In the early dawn her key clicked in the lock, and she came in, followed by a man. He was pale, sensual, moneyed, fashionable. Charlie got up stoutly; but he was already beaten.

The Jew looked at him, and turned to Kitty.

"I told you," she said, stammering a little, "I told you how it was. By to-morrow ... I told you...."

"I'll come again, to-morrow, then," said the man very meaningly, "fetch you out----"

"At eight," she nodded firmly.

He kissed her on the mouth, while Charlie stood looking at them with eyes that seemed to stare themselves out of his head, turned and went out.

"Nighty-night!" Kitty called after him.

After the front door clicked again there was a moment's silence. Kitty advanced, shook off her cloak, took up one of the sugary cakes, and began to munch it. She looked beautiful and careless and sorry and hard all at once.

"What are you sitting up for, Charlie?" she asked. "I didn't expect to see you. I brought that fellow in to talk."

"What about?" said Charlie in a hoarse desolate voice.

"Charlie," said Kitty, hurriedly, "you know this arrangement of ours can't last, now, can it, dear? You haven't the cash for one thing, dear. Now, have you?
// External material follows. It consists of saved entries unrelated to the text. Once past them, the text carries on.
-- ==== Sys2Proof/Machine/Twin.lean ====
section
/-!
DEFINITION. The twin unit (15): heartbeats and declarations, the interlock and the lock, switch-over, commands, the health report.
Instants in ns. Path 0 is Stake, 1 is Binder.
-/

namespace Sys2Proof.Machine

/-! ## Claims for the voice (R369) -/

/-- CLAIM with a cause goes to the arbiters of the rack. -/
def State.sendClaim (s : State) (cause : Nat) : State :=
  s.ldgSend 0 9 none (beBytes 1 s.shelf ++ beBytes 1 cause ++ beBytes 1 (s.getF Reg.TWN_PATHS_STAKE) ++
    beBytes 1 (s.getF Reg.TWN_PATHS_BINDER) ++ beBytes 4 0)

/-! ## Results and roles -/

/-- RESULT of TWN_STATUS is written. -/
def State.twinResult (s : State) (code : Nat) : State := (s.setF Reg.TWN_STATUS_RESULT code).cause 2 6

/-- The module's twin state. -/
def State.twinSt (s : State) : Nat := s.getF Reg.TWN_STATUS_STATE

/-- FORERUNNER mode is in force (R379). -/
def State.forerunner (s : State) : Bool := s.isF Reg.TWN_STATUS_FORERUNNER

/-- RESYNC begins at `now` (R376). -/
def State.startResync (s : State) (now : Nat) : State :=
  let a := { s with twn := { s.twn with resyncAt := some now, good := 0, samples := [], copy := none, report := none, waitFrom := none } }
  (a.shadow.twinState 5).toTwin twinResync []

/-- A module that finds its twin's claim asserted at the end of STARTING follows it (R351, R379). -/
def State.follow (s : State) (now : Nat) : State := if s.forerunner then s.startResync now else s.quarantine 0

/-- A standby is admitted or no longer is; a layer that waits for COMMIT is then staged by a standby only where none is admitted (R38). -/
def State.admitTwin (s : State) (b : Bool) : State :=
  if s.twn.admitted = b then s
  else
    let a := { s with twn := { s.twn with admitted := b } }
    if s.cfgSt = cfgChecking || s.cfgSt = cfgStaged then a.setF Reg.CFG_STATUS_TWIN_STAGED (ofBool !b) else a

/-! ## The interlock (R352 to R354) -/

/-- The module asserts its claim at `now`. -/
def State.assertClaim (s : State) (now : Nat) : State :=
  if s.twn.claim then s
  else ({ s with twn := { s.twn with claim := true, claimAt := now, keeperAt := now, waitFrom := none } }).line 0 true

/-- Filter tiles on DRIVEN groups see their clock pass between the twins: the window that holds the transfer carries INVALID
(R366). -/
def State.clockPasses (s : State) : State :=
  (List.range 48).foldl (fun (a : State) t =>
    let i := a.effF Reg.SNS_FT_CFG_INPUT t
    if i < 32 && a.ftRuns t && !a.isE Reg.SNS_GRP_CFG_MODE (i / 4) then
      let f := a.ft t
      match f.hist with
      | (v, fl) :: rest => a.setFt t { f with hist := (v, joinFlags fl flagInvalid) :: rest }
      | [] => a
    else a) s

/-- The module loses the lock at `now`: `why` 0 handover, 1 commanded, 2 keeper (R353, R355). Its power state becomes SHADOW. -/
def State.loseLock (s : State) (why now : Nat) : State :=
  let a := State.admitTwin { s with twn := { s.twn with claim := false, holder := false, switching := false, req := false } } false
  let a := ((a.setF Reg.TWN_STATUS_LOCK 0).cause 2 1).setF Reg.TWN_STATUS_DEGRADED 0
  let a := (((a.pwmLock false).pklRelease).showPins.senseDomains).clockPasses
  let a := (a.line 0 false).bump Reg.TWN_SWITCHES_RELEASED
  let a := a.event 0x0C05 0xFFFF (why :: s.peerData)
  a.shadow.diesOn now

/-- The former active after its lock is gone (R365, R375, R377): a commanded switch leaves it STANDBY, anything else in
QUARANTINE. -/
def State.afterLock (s : State) (commanded : Bool) : State :=
  if commanded && !s.twn.thenQuar then
    let a := { s with twn := { s.twn with samples := [], copy := none, report := none } }
    ((a.readyIs false).twinState 2).twinResult 1
  else
    let a := { s with twn := { s.twn with thenQuar := false } }
    let a := if commanded then a.twinResult 1 else a
    a.quarantine (if commanded then 3 else if s.twn.code ≠ 0 then 1 else 4)

/-- A request is sensed by a module that is to let go (R365, R377): the FINAL record goes first in a commanded switch. -/
def State.handOver (s : State) (now : Nat) : State :=
  let cmd := s.twn.switching
  let a := if cmd then s.sendRecord s.frame true else s
  let fault := s.twn.code ≠ 0
  (a.loseLock (if cmd && !fault then 1 else 0) now).afterLock (cmd && !fault)

/-- TWIN_CLAIM_SENSED at `now`: the sense logic finds the twin's claim asserted or released (R352, R353, R365, R351). -/
def execTwinClaimSensed (asserted : Bool) (now : Nat) (s : State) : Res :=
  .next <|
    let a := ({ s with twn := { s.twn with
      twinClaim := asserted, releasedAt := if asserted then s.twn.releasedAt else now } }).setF Reg.TWN_STATUS_TWIN_CLAIM (ofBool asserted)
    if !asserted then a
    else if a.isF Reg.TWN_STATUS_LOCK then if a.twn.code ≠ 0 || a.twn.switching then a.handOver now else a
    else if a.twn.claim && now < a.twn.claimAt + 100 && a.isF Reg.TWN_STATUS_SLOT then
      if a.twinSt = 0 then a.withdraw.follow now else a.withdraw
    else if a.twn.waitFrom.isSome then a.follow now
    else a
And I've got to think of myself a little; a girl's got to provide. You've been awf'ly good to me. Let's part friends."

"'Part!'" he repeated.

His eyes seemed to start from his head.

"Let's part friends," wheedled Kitty. "Shall us?"

The night passed in a kind of evil vision of desolation, and Kitty was asleep long before he had stopped his futile whisperings into her ear.

Before he went to the office in the morning, he asked her from a breaking heart: "You mean it?"

"I've got to," she explained. She cried easily. "Dearie, you'll leave peaceably? You won't make a row? Now, for my sake! To oblige me! While you're out to-day I'll pack your suit-case and give it to the hall-porter for you to call for. Shall I, Charlie? Kiss me, dear. Don't take your latch-key. Good-bye. You've been awfully decent to me. We'll part friends, shall us?"

He kissed her, and went out to work, speaking no more. He had said all the things in his heart during the hours of that sleepless dawn. She knew how he loved her ... though possibly she didn't quite believe. He realised her position acutely, perhaps more acutely than his own. She had to live. And yet....

He had taken his latch-key the same as usual, and he found himself at the end of the day, going the same as usual to the tiny flat that was home if ever there was any place called home. He let himself in noiselessly. The little hall was dark. He stood in a corner against the coat cupboard. The flat was silent. He stood there a long while without moving and a clock chimed seven. He heard her singing--

  "I'm for ever blowing bubbles....
  Lal-la! la! la!... la! la! la!..."

She would be in her bedroom, sitting before the mirror in her diaphanous underwear, touching up her face. The pauses in the song made him see her.... Now she was using the eyebrow pencil.... The song went on and broke again; now she would be half turning from the mirror, curved on the gilt chair as he had so often seen her, hand-glass in hand, looking at the back of her head, and her eyelashes, and her profile, fining away all hard edges of rouge and lipstick. He felt quite peaceful as he imaged her.